川俣町内でR349に乗る。このR349は仙台北部に住む筆者にとってのR457みたいな存在ではないか。R349を地図で辿ると、中通り地方東側の主要な自治体におおよそアクセスできるように見える。この日もただ南下するだけでいくつかの自治体を通り抜け、田村市船引町でK50に分岐。JR磐越東線・要田駅をかすめつつR288に乗ると、もうそこは三春町である。所要時間3時間半だった。

要田駅前
JR磐越東線・要田駅前。
誰もいない

三春町での食事は長らく「三条屋(三春町大町79)」さんというそば処にお世話になってきたが、新規開発を旨としたこの日はそちらも新規開発を心がけた。「いろはや食堂(三春町鶴蒔田17)」さん。入店してみると筆者以外には親子連れ3名が小上がりにいるきりだった。しばし黙考し「かつ丼1,080円」を発注。ナニゲに一番高いメニューである。

三春町・いろはや食堂
かつ丼 1,080円
かつ丼 1,080円
カツの厚みを体感
良心的な肉厚と
よくよく染み込んだ出汁のハーモニー

筆者くらいの「とんかつ喰い」ともなれば、料理がテーブルに運ばれてきた瞬間にイケるかイケないか、直感でわかってしまう。
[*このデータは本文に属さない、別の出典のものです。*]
/-! ## EPACK -/

/-- Settles O48: no bytes, R9's capacity, and bytes of one value, whose tree is a leaf and whose codes are the bit 0. -/
theorem epackWritesTheContainer : Obligations.EpackWritesTheContainer := by
  refine ⟨fun s hs hnil => ?_, fun s hs hpre hlen hcap => ?_, fun s n v hs hn hlt hpre hcap => ?_⟩
  · have hnode : (treeBuilt s).node = [] := (built_of_nil hnil).1
    have hfreq (v : Byte) : tableAt (freqOf s.pre.valid) v = 0 := by rw [tableAt_freqOf, hnil]; rfl
    exact completes_of_ok hs (epack_of_nil hnil) hs
      ⟨rfl, rfl, hnode, fun v => ⟨hfreq v, tableAt_tableOf _ v⟩⟩
  · obtain ⟨T, c, hcoding⟩ := exists_isCoding hpre (by omega)
    have hbits : (codedBits c s.pre.valid).length < 2 ^ 32 := hcoding.length_codedBits_le.trans_lt hlen
    refine completes_of_ok hs (epack_of_coding hpre hcoding hbits (hcoding.length_le.trans hcap))
      ((packed_cause T c s).trans hs) ⟨?_, T, _, _, treeAt_of_rootTree hcoding.tree, packed_con T c s, rfl,
        hcoding.spells, toNat_packed_bitcnt hbits, rfl, length_bytesMsb _, payloadBits_bytesMsb _⟩
    exact completes_hbuild hs (completes_of_ok hs hcoding.ctab_built hs ⟨rfl, rfl, rfl, rfl⟩)
  · have hlen : s.pre.valid.length = n := by rw [hpre, List.length_replicate]
    have hne : s.pre.valid ≠ [] := List.ne_nil_of_length_pos (by omega)
    obtain ⟨T, c, hcoding⟩ := exists_isCoding hne (by omega)
    obtain rfl := hcoding.eq_leaf hn hpre
    have hv : tableAt c v = some [false] := (tableAt_eq_some_iff_isCode hcoding.codes).mpr ⟨rfl, rfl⟩
    have hcoded : codedBits c s.pre.valid = List.replicate n false := hpre ▸ codedBits_replicate hv n
    have hcount : (codedBits c s.pre.valid).length = n := by rw [hcoded, List.length_replicate]
    have harena : buildArena (freqOf s.pre.valid) = ([.leaf (BitVec.ofNat 32 n) v], 0) :=
      hpre ▸ buildArena_replicate hn hlt v
    have hbitcnt : (packed (.leaf v) c s).bitcnt = BitVec.ofNat 32 n := congrArg (BitVec.ofNat 32) hcount
    have hcon := packed_con (.leaf v) c s
    rw [hbitcnt, hcoded, bytesMsb_replicate_false] at hcon
    refine completes_of_ok hs (epack_of_coding hne hcoding (by omega) (hcount.symm ▸ hcap))
      ((packed_cause _ c s).trans hs) ⟨hcon, hbitcnt, hv, congrArg Prod.fst harena, ?_⟩
    exact congrArg (BitVec.ofNat 32) (congrArg Prod.snd harena)

/-- Settles O51: TSER's fault comes first, then the bit count's, then that of header and payload. -/
theorem epackFaults : Obligations.EpackFaults := by
  intro s h c T coded hs hpre hlen hh hc hT hcoded
  obtain ⟨T', c', hcoding⟩ := exists_isCoding hpre hlen
  cases (exec_hbuild_of_none hs).symm.trans hh
  cases (exec_ctab_built hs hcoding).symm.trans hc
  cases (treeAt_of_rootTree hcoding.tree).symm.trans hT
  obtain rfl : coded = codedBits c' s.pre.valid := hcoded
  refine ⟨fun hl => ?_, fun hl hbits => ?_, fun hl hbits hroom => ?_⟩
  · exact faulted_of_raise hs (epack_of_tree_lt hpre hcoding hl)
  · exact faulted_of_raise (c := .capBitCount) hs
      ((epack_of_tree hpre hcoding hl).trans (appendPayload_of_bits_le hbits))
  · exact faulted_of_raise (c := .capCon) hs
      ((epack_of_tree hpre hcoding hl).trans (appendPayload_of_lt hbits hroom))

/-! ## EUNPACK after EPACK -/

/-- Settles O52: the container that EPACK writes holds the tree it built and bits that spell the bytes. -/
theorem eunpackInvertsEpack : Obligations.EunpackInvertsEpack := by
  intro s hs hlen hcap hroom
  by_cases hpre : s.pre.valid = []
  · have hcause : (setCode noCodes (treeBuilt s)).cause = none := by simpa using hs
    have hempty : (setCode noCodes (treeBuilt s)).con.valid = [] := rfl
    exact completes_of_ok hs (epack_of_nil hpre) hcause
      (completes_eunpack hcause (eunpack_of_nil hempty) hcause hpre.symm)
  · obtain ⟨T, c, hcoding⟩ := exists_isCoding hpre (by omega)
    have hbits : (codedBits c s.pre.valid).length < 2 ^ 32 := hcoding.length_codedBits_le.trans_lt hlen
    have hcause : (packed T c s).cause = none := (packed_cause T c s).trans hs
    have hcount := toNat_packed_bitcnt (T := T) hbits
    have heunpack := eunpack_of_container (packed_con T c s) hcoding.treeSize_le
      (by rw [hcount, length_bytesMsb]) (hcount.symm ▸ payloadBits_bytesMsb _) hcoding.spells hroom
    exact completes_of_ok hs (epack_of_coding hpre hcoding hbits (hcoding.length_le.trans hcap)) hcause
      (completes_eunpack hcause heunpack ((unpacked_cause ..).trans hcause) rfl)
いろはやさんのかつ丼の場合、お盆の上をさっと一瞥しただけで一手間かけていることが瞭然の小鉢料理、具だくさんの味噌汁が並んでおり、かつ丼本体の蓋を開けずとも間違いない味だろうことがわかってしまう。左様、なかなかに味付けの濃い厚みたっぷりの卵とじカツがびっしり敷かれていて箸をつける前からテンションがあがる。食べ進めてわかるのだが、厚めのカツに対して白メシの量が対等によそわれており、ライスマネジメントも容易い。こういうかつ丼はありそうでない。ぜひソースカツ丼もメニューに加えて欲しい。また小鉢のタケノコの煮つけは何かの魚と一緒に煮ていてすごくコクがあり、これだけで白メシ一膳は楽勝だ。味噌汁は豚肉の入っていない豚汁のような様相で、野菜たっぷりの上こんにゃくまで。たくあんももしかしたら自家製なのかもしれない。これらの料理を一通りまずは口にし、当たりのかつ丼と判定したとたんに俄然かき込むのがもったいなくなって、筆者としてはたいへん珍しくゆっくりじっくり食べた。ごちそうさまでした。
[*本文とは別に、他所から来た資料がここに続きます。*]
-- ==== Sys2Proof/Decode.lean ====
section
/-! DEFINITION. The decoder, total on any bytes and rejecting by name, and after it the encoder from the same tables
(R36 to R52, and the field tables of each instruction). A word is a natural number; its fields are listed from bit 0
up as (width, value). -/

namespace Sys2Proof

/-- Bits of a value given field by field, from bit 0 up. -/
def packBits : List (Nat × Nat) → Nat
  | [] => 0
  | (w, v) :: r => v + 2 ^ w * packBits r

/-- The fields of a value, from bit 0 up. -/
def unpackBits : List Nat → Nat → List Nat
  | [], _ => []
  | w :: r, n => n % 2 ^ w :: unpackBits r (n / 2 ^ w)

/-- The value of little-endian bytes (R36). -/
def leVal : List Byte → Nat
  | [] => 0
  | b :: r => b.toNat + 256 * leVal r

/-- The n low bytes of a value, least significant first. -/
def leBytes : Nat → Nat → List Byte
  | 0, _ => []
  | n + 1, v => BitVec.ofNat 8 v :: leBytes n (v / 256)

def boolBit (b : Bool) : Nat := if b then 1 else 0

/-- The fields above the header (R45). -/
inductive Body
  | a64 (o1 o2 imm : Nat)
  | j64 (o1 off : Nat)
  | b96 (o1 o2 o3 m : Nat)
  | m96 (data base index disp qual : Nat)
  | c128 (o1 o2 o3 o4 m imm : Nat)
deriving DecidableEq, Repr

/-- Widths of the header and of each format's fields (R40, R45). -/
def headWidths : List Nat := [2, 10, 4, 1, 1, 1, 1]
def Fmt.widths : Fmt → List Nat
  | .a64 => [16, 16, 12]
  | .j64 => [16, 28]
  | .b96 => [16, 16, 16, 28]
  | .m96 => [16, 16, 16, 16, 12]
  | .c128 => [16, 16, 16, 16, 12, 32]

def Body.fmt : Body → Fmt
  | .a64 .. => .a64 | .j64 .. => .j64 | .b96 .. => .b96 | .m96 .. => .m96 | .c128 .. => .c128

def Body.vals : Body → List Nat
  | .a64 a b i => [a, b, i]
  | .j64 a o => [a, o]
  | .b96 a b c m => [a, b, c, m]
  | .m96 d b i s q => [d, b, i, s, q]
  | .c128 a b c d m i => [a, b, c, d, m, i]

def bodyOf : Fmt → List Nat → Option Body
  | .a64, [a, b, i] => some (.a64 a b i)
  | .j64, [a, o] => some (.j64 a o)
  | .b96, [a, b, c, m] => some (.b96 a b c m)
  | .m96, [d, b, i, s, q] => some (.m96 d b i s q)
  | .c128, [a, b, c, d, m, i] => some (.c128 a b c d m i)
  | _, _ => none

/-! Codes of the small fields. -/

def Len.code : Len → Nat
  | .b8 => 0 | .b12 => 1 | .b16 => 2
def lenOf : Nat → Option Len
  | 0 => some .b8 | 1 => some .b12 | 2 => some .b16 | _ => none

def FileId.code : FileId → Nat
  | .v => 0 | .s => 1 | .g => 2 | .h => 3
def fileOf (n : Nat) : FileId :=
  match n % 4 with
  | 0 => .v | 1 => .s | 2 => .g | _ => .h

def WCode.code : WCode → Nat
  | .w1 => 0 | .w2 => 1 | .w3 => 2 | .w4 => 3 | .w6 => 4 | .w8 => 5 | .w16 => 6 | .w32 => 7
def wcodeOf (n : Nat) : WCode :=
  match n % 8 with
  | 0 => .w1 | 1 => .w2 | 2 => .w3 | 3 => .w4 | 4 => .w6 | 5 => .w8 | 6 => .w16 | _ => .w32

/-- The 16-bit descriptor of an operand, and back (R42). -/
def Opnd.code (o : Opnd) : Nat := o.start.toNat + 2048 * o.w.code + 16384 * o.file.code
def opndOf (n : Nat) : Opnd := ⟨fileOf (n / 16384), wcodeOf (n / 2048), BitVec.ofNat 11 n⟩

/-- The null descriptor's bits (R43). -/
def nullCode : Nat := 65535
def optCode (o : Option Opnd) : Nat := (o.map Opnd.code).getD nullCode
def optOf (n : Nat) : Option Opnd := if n = nullCode then none else some (opndOf n)

/-- An operand, or an immediate where the operand field is null (R167): the two fields. -/
def OpImm.codes {n : Nat} : OpImm n → Nat × Nat
  | .reg o => (o.code, 0)
  | .imm v => (nullCode, v.toNat)
def opImmOf (n op v : Nat) : Except DecErr (OpImm n) :=
  if op = nullCode then .ok (.imm (BitVec.ofNat n v))
  else if v = 0 then .ok (.reg (opndOf op)) else .error .unassignedBits

def Ty.code : Ty → Nat
  | .i4 => 1 | .i8 => 2 | .i12 => 3 | .i16 => 4 | .i24 => 5 | .i32 => 6 | .i64 => 7
  | .n4 => 9 | .n8 => 10 | .n12 => 11 | .n16 => 12 | .n24 => 13 | .n32 => 14 | .n64 => 15
  | .f32 => 17 | .f16 => 18 | .b16 => 19 | .e4 => 20 | .e5 => 21 | .q2 => 24
def tyOf : Nat → Except DecErr Ty
  | 1 => .ok .i4 | 2 => .ok .i8 | 3 => .ok .i12 | 4 => .ok .i16 | 5 => .ok .i24 | 6 => .ok .i32 | 7 => .ok .i64
  | 9 => .ok .n4 | 10 => .ok .n8 | 11 => .ok .n12 | 12 => .ok .n16 | 13 => .ok .n24 | 14 => .ok .n32 | 15 => .ok .n64
  | 17 => .ok .f32 | 18 => .ok .f16 | 19 => .ok .b16 | 20 => .ok .e4 | 21 => .ok .e5 | 24 => .ok .q2
  | _ => .error .badType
じっくり味わいつつ食べたとは言っても、退店して12時過ぎ。10年前ならさらに遠くを目指したかもしれないが、今そんなことをしたら帰路は朦朧としてしまう。かつ丼の着卓を待ちつつ仙台への経路を検討してみた。往路の再使用はなし、南下してさらに遠まわりプランもなし。となれば西か東の二択である。西の場合は本宮市を通り抜け県道を組み合わせて安達太良山に向かって走り(素晴らしい景色が広がるのだ!)、岳温泉、土湯温泉、飯坂温泉を経由して宮城県白石市へ戻ってくるパターン。東の場合はR288でE6常磐自動車道まで一気に走り、北上して宮城県沿岸部に帰り着くパターン。……ん?岳、土湯、飯坂??おいおいそりゃ普通の週末だってそれなりに人手の多い観光地ではないか。GW中に近づくべき場所ではない。という消去法で「R288で東進、E6で仙台東部まで」とした。帰路でも初踏破区間があるのは素晴らしい。

三春町から太平洋側への走り方がよくわからないので幹線道路らしいR288を愚直に走ったのだが、いったん郊外に出てしまうと最高だった。最終的には筆者の曉号だけがマイペースで単独走。周囲は標高低めの山が連なり前方視界180度がほぼ緑色。ツーリングハイ状態に。一度だけ我に返って写真を撮ってみた。

R288
R288道中、田村市都路町内

この撮影中に数台のクルマがパスして行ったが、再度走り出してもそれら車両のテールランプすら見なかった。なにここ、天国??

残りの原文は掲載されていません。